Холм псов — страница 129 из 133

Я смотрю ему в глаза. Они как маленькие, замерзшие озера. Отец улыбается, а когда он улыбается, то может показаться совершенно другим человеком, и это чуть пугает; будто в тюрьме его подменили. Бритая голова кажется под светом позолоченным камнем.

– Я люблю тебя, Миколай, – говорит он. Я молчу. Не знаю, что говорить. – Теперь все будет хорошо. Теперь мы все сделали, – говорит он.

– Все, – подтверждаю я.

– Ну, почти все. Ты и правда отважный, – добавляет он.

Что-то во мне ломается. Руки и ноги слабеют. Отец чувствует это, сжимает меня сильнее. Я стараюсь, чтобы ничто не потекло по щекам, ни единая слезинка. Может, она и течет, но сразу же замерзает. По крайней мере, я этого не чувствую.

Вот этого достаточно, чтобы выжить, причем выжить стоя, с ровным хребтом. Почувствовать облегчение, которое расцветает в теле, словно вдруг ожившее растение, и оплетает каждый внутренний орган. Я выдыхаю старый, ненужный воздух из напряженных до пределов легких.

– Жаль, что Юстины нету, все должно было случиться иначе, – говорит отец. – Но она вернется. Вот увидишь.

– Хорошо тебе говорить, – отвечаю я.

– Останешься с нами – и все будет хорошо, – отвечает отец. – Мы все исправим.

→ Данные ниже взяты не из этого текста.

/-- An update other than a write applies: Write Zeroes and Dataset Management on a conventional namespace, Zone Reset (by
Select All every zone), Format NVM (R393, R383, R369). It completes once the peer has acknowledged its JOURNAL messages, if it
sent any (spec/01 R27; spec/18 R641). -/
def State.applyOther (c : Nat) (x : Ctx) (n : Ns) (s : State) : State :=
  let before := s.pair.msgSeq
  let s := s.saveReads x.ns x.ranges x.adm
  let s :=
    if isAdminOp 0x80 x then
      if n.zoned then s.each (s.usedZones n.nsid) fun z s => s.resetZone n z
      else (s.unmap n.nsid [(0, n.nsze)])
    else if isIoOp 0x79 x then
      let zb := zoneBlocks n.narrow
      let all := bits x.entry.cdw13 8 8 == 1
      let zs := (s.usedZones n.nsid).filter fun z => all || z == x.lba / zb
      s.each zs fun z s => s.resetZone n z
    else s.unmap n.nsid x.ranges
  let s := s.noteDirty
  if s.mirrors = true ∧ s.pair.msgSeq ≠ before ∧ x.origin ≠ .gone then
    (s.modCtx c fun y => { y with stage := .applied }).await c (.mirror [s.pair.msgSeq])
  else s.complete c Cpl.ok

/-- Bytes of map pages that an update other than a write makes dirty (R388, R393). -/
def State.pageBytes (s : State) (x : Ctx) (n : Ns) : Nat :=
  let l := if isAdminOp 0x80 x then [(0, n.nsze)] else x.ranges
  if n.zoned then 0
  else 4096 * s.cleanPages ((s.names.map.filter fun m => m.ns == n.nsid && overlaps [(m.lba, 1)] l).map fun m => (m.ns, m.lba / 512))

/-- An update other than a write needs no buffer space, has it, or can never have it (R394; DEDUCED, log 134). -/
def State.pagesFit (s : State) (x : Ctx) (n : Ns) : Bool :=
  let size := s.pageBytes x n
  size == 0 || decide (s.limitE < size) || s.fits size

/-! ## Long operations as they start (spec/12 R475, R476), and a sanitize as an update (R455) -/

/-- An operation with the dwords of its start: `p3` CDW10, `p0` CDW11, `p1` CDW12, `p2` CDW13. -/
def State.opFor (s : State) (x : Ctx) (kind : Nat) : LongOp :=
  { handle := 0, kind := kind, st := .running, done := 0, total := 0, origin := x.originCode, started := s.ident.bootCounter
    result := 0, p0 := x.entry.cdw11, p1 := x.entry.cdw12, p2 := x.entry.cdw13, p3 := x.entry.cdw10, cursor := 0, from_ := 0, kept := 0
    suspendAsked := false, cancelAsked := false, byPs3 := false, slot := false, prefer := false, image := [] }

/-- No place is left for an operation of a kind: 64 are active, one of them kept for the rebuild (R476). -/
def State.placeFull (s : State) (kind : Nat) : Bool :=
  let n := (s.longOps.filter fun o => o.st.active).length
  match s.rebuild? with
  | some _ => decide (64 ≤ n)
  | none => kind != 1 && decide (63 ≤ n)

/-- Command Sequence Error for want of a place: 1 in dword 0 [23:16] (R476). -/
def Cpl.noPlace : Cpl := Cpl.errVal 0x0 0x0C 0x10000

/-- An operation starts, unless no place is left or one of the kind is active; the command completes as `done` says. -/
def State.startSingle (c : Nat) (o : LongOp) (k : Nat → State → State) (s : State) : State :=
  if s.activeOps o.kind ≠ [] then s.complete c Cpl.seqError
  else if s.placeFull o.kind then s.complete c Cpl.noPlace
  else
    let q := s.startOp o
    k q.2 q.1

/-- The blocks of every namespace are as never written. -/
def State.forgetBlocks (s : State) : State :=
  (s.modNames fun n => { n with
    zones := [], map := [], mapMedia := [], journal := [], pagesIn := [], pagesDirty := [], dirsDirty := [], mapDir := [], roots := []
    dirsOut := [], toFind := [], buffer := [], flights := [], finishing := [], firstDue := [], lost := []
    nss := n.nss.map fun x => { x with backing := none } }).modCache (MapCache.forget fun _ => true)

/-- A sanitize begins: every block changes now, I/O is refused from now on, and reads admitted before it keep what they need (R455, R458,
Table 12-3). -/
def State.beginSanitize (adm : W32) (s : State) : State :=
  let s := s.each s.names.nss fun n s => s.saveReads n.nsid [(0, n.nsze)] adm
  (s.forgetBlocks.modNames fun n => { n with sanitizing := true }).noteDirty

/-- A sanitize whose turn has come starts its long operation; Long Operation returns its handle (R475). -/
def State.applyWipe (c : Nat) (x : Ctx) (s : State) : State :=
  s.startSingle c (s.opFor x 2) fun h s =>
    (s.beginSanitize x.adm).complete c (if isAdminOp 0x84 x then Cpl.ok else Cpl.val (BitVec.ofNat 32 h))

/-- An update whose turn has come applies, or waits for buffer space: a write for its data, another for the map pages it makes dirty.
What can never fit applies beyond E (R394; of the others than writes DEDUCED, log 134). One whose turn comes while a sanitize that
was admitted before it runs is refused (Table 12-3). -/
def State.applyOne (c : Nat) (s : State) : State :=
  match s.ctx? c with
  | none => s
  | some x =>
    if x.wipes then s.applyWipe c x
    else if s.names.sanitizing = true ∧ x.isAdmin = false then s.complete c Cpl.sanitizing
    else match s.ns? x.ns with
    | none => s.complete c Cpl.badNs
    | some n =>
      let writes := isIoOp 0x01 x || isIoOp opZoneAppend x || (isIoOp 0x08 x && n.zoned)
      if writes then
        let size := 4096 * x.data.length
        let never := decide (s.limitE < size) || s.limitE == 0
        if never ∧ s.spinningCount = 0 then s.modCtx c fun y => { y with stage := .awaitSpace }
        else if never ∨ s.fits size = true then s.applyWrite c x x.data
        else s.modCtx c fun y => { y with stage := .awaitSpace }
      else
        if s.pagesFit x n then s.applyOther c x n
        else s.modCtx c fun y => { y with stage := .awaitSpace }

/-- The contexts that may apply now: data arrived, no earlier overlapping update left; the earliest first. -/
def State.turnOf (s : State) (st : Stage) : Option Nat :=
  ((s.ctxs.filter fun x => x.update && x.stage == st && !s.blocked x).foldl (fun (b : Option Ctx) x => match b with
    | some y => if earlier x.adm y.adm then some x else some y
    | none => some x) none).map Ctx.id

/-- Updates apply in admission order as their turns come; fuel: one step for each context. -/
def State.applyTurns : Nat → State → State
  | 0, s => s
  | n + 1, s => match s.turnOf .awaitTurn with
    | some c => State.applyTurns n (s.applyOne c)
    | none => s

/-- Updates that wait for buffer space try again, the earliest first. -/
def State.applySpace : Nat → State → State
  | 0, s => s
  | n + 1, s => match s.turnOf .awaitSpace with
    | some c =>
      let t := s.applyOne c
      if (t.turnOf .awaitSpace) = some c then t else State.applySpace n t
    | none => s

/-- After any update has applied or ended, or space has come: the updates, reads and waits that can go on do. -/
def State.settleOrder (s : State) : State :=
  let k := s.ctxs.length
  let s := (s.applySpace k).applyTurns k
  let s := s.each ((s.ctxs.filter fun x => x.stage == .waiting && x.wait == .turn).map Ctx.id) State.tryRead
  s.settleWaits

Вот увидишь, сынок, вот увидишь, мы все исправим.

– Хватит обнимашек! – кричит Гжесь. – Пойдем, съешь что-нибудь.

– Я не могу такое есть, – отвечает отец, отворачиваясь в сторону бочки. – Я не могу этого есть, а не то у меня сосуды до конца забьются. Не могу, Гжесь.

– Да ладно, разок – можно, – отвечает Брачак и пододвигает ему тарелку. – Это из вепря. Сам его застрелил.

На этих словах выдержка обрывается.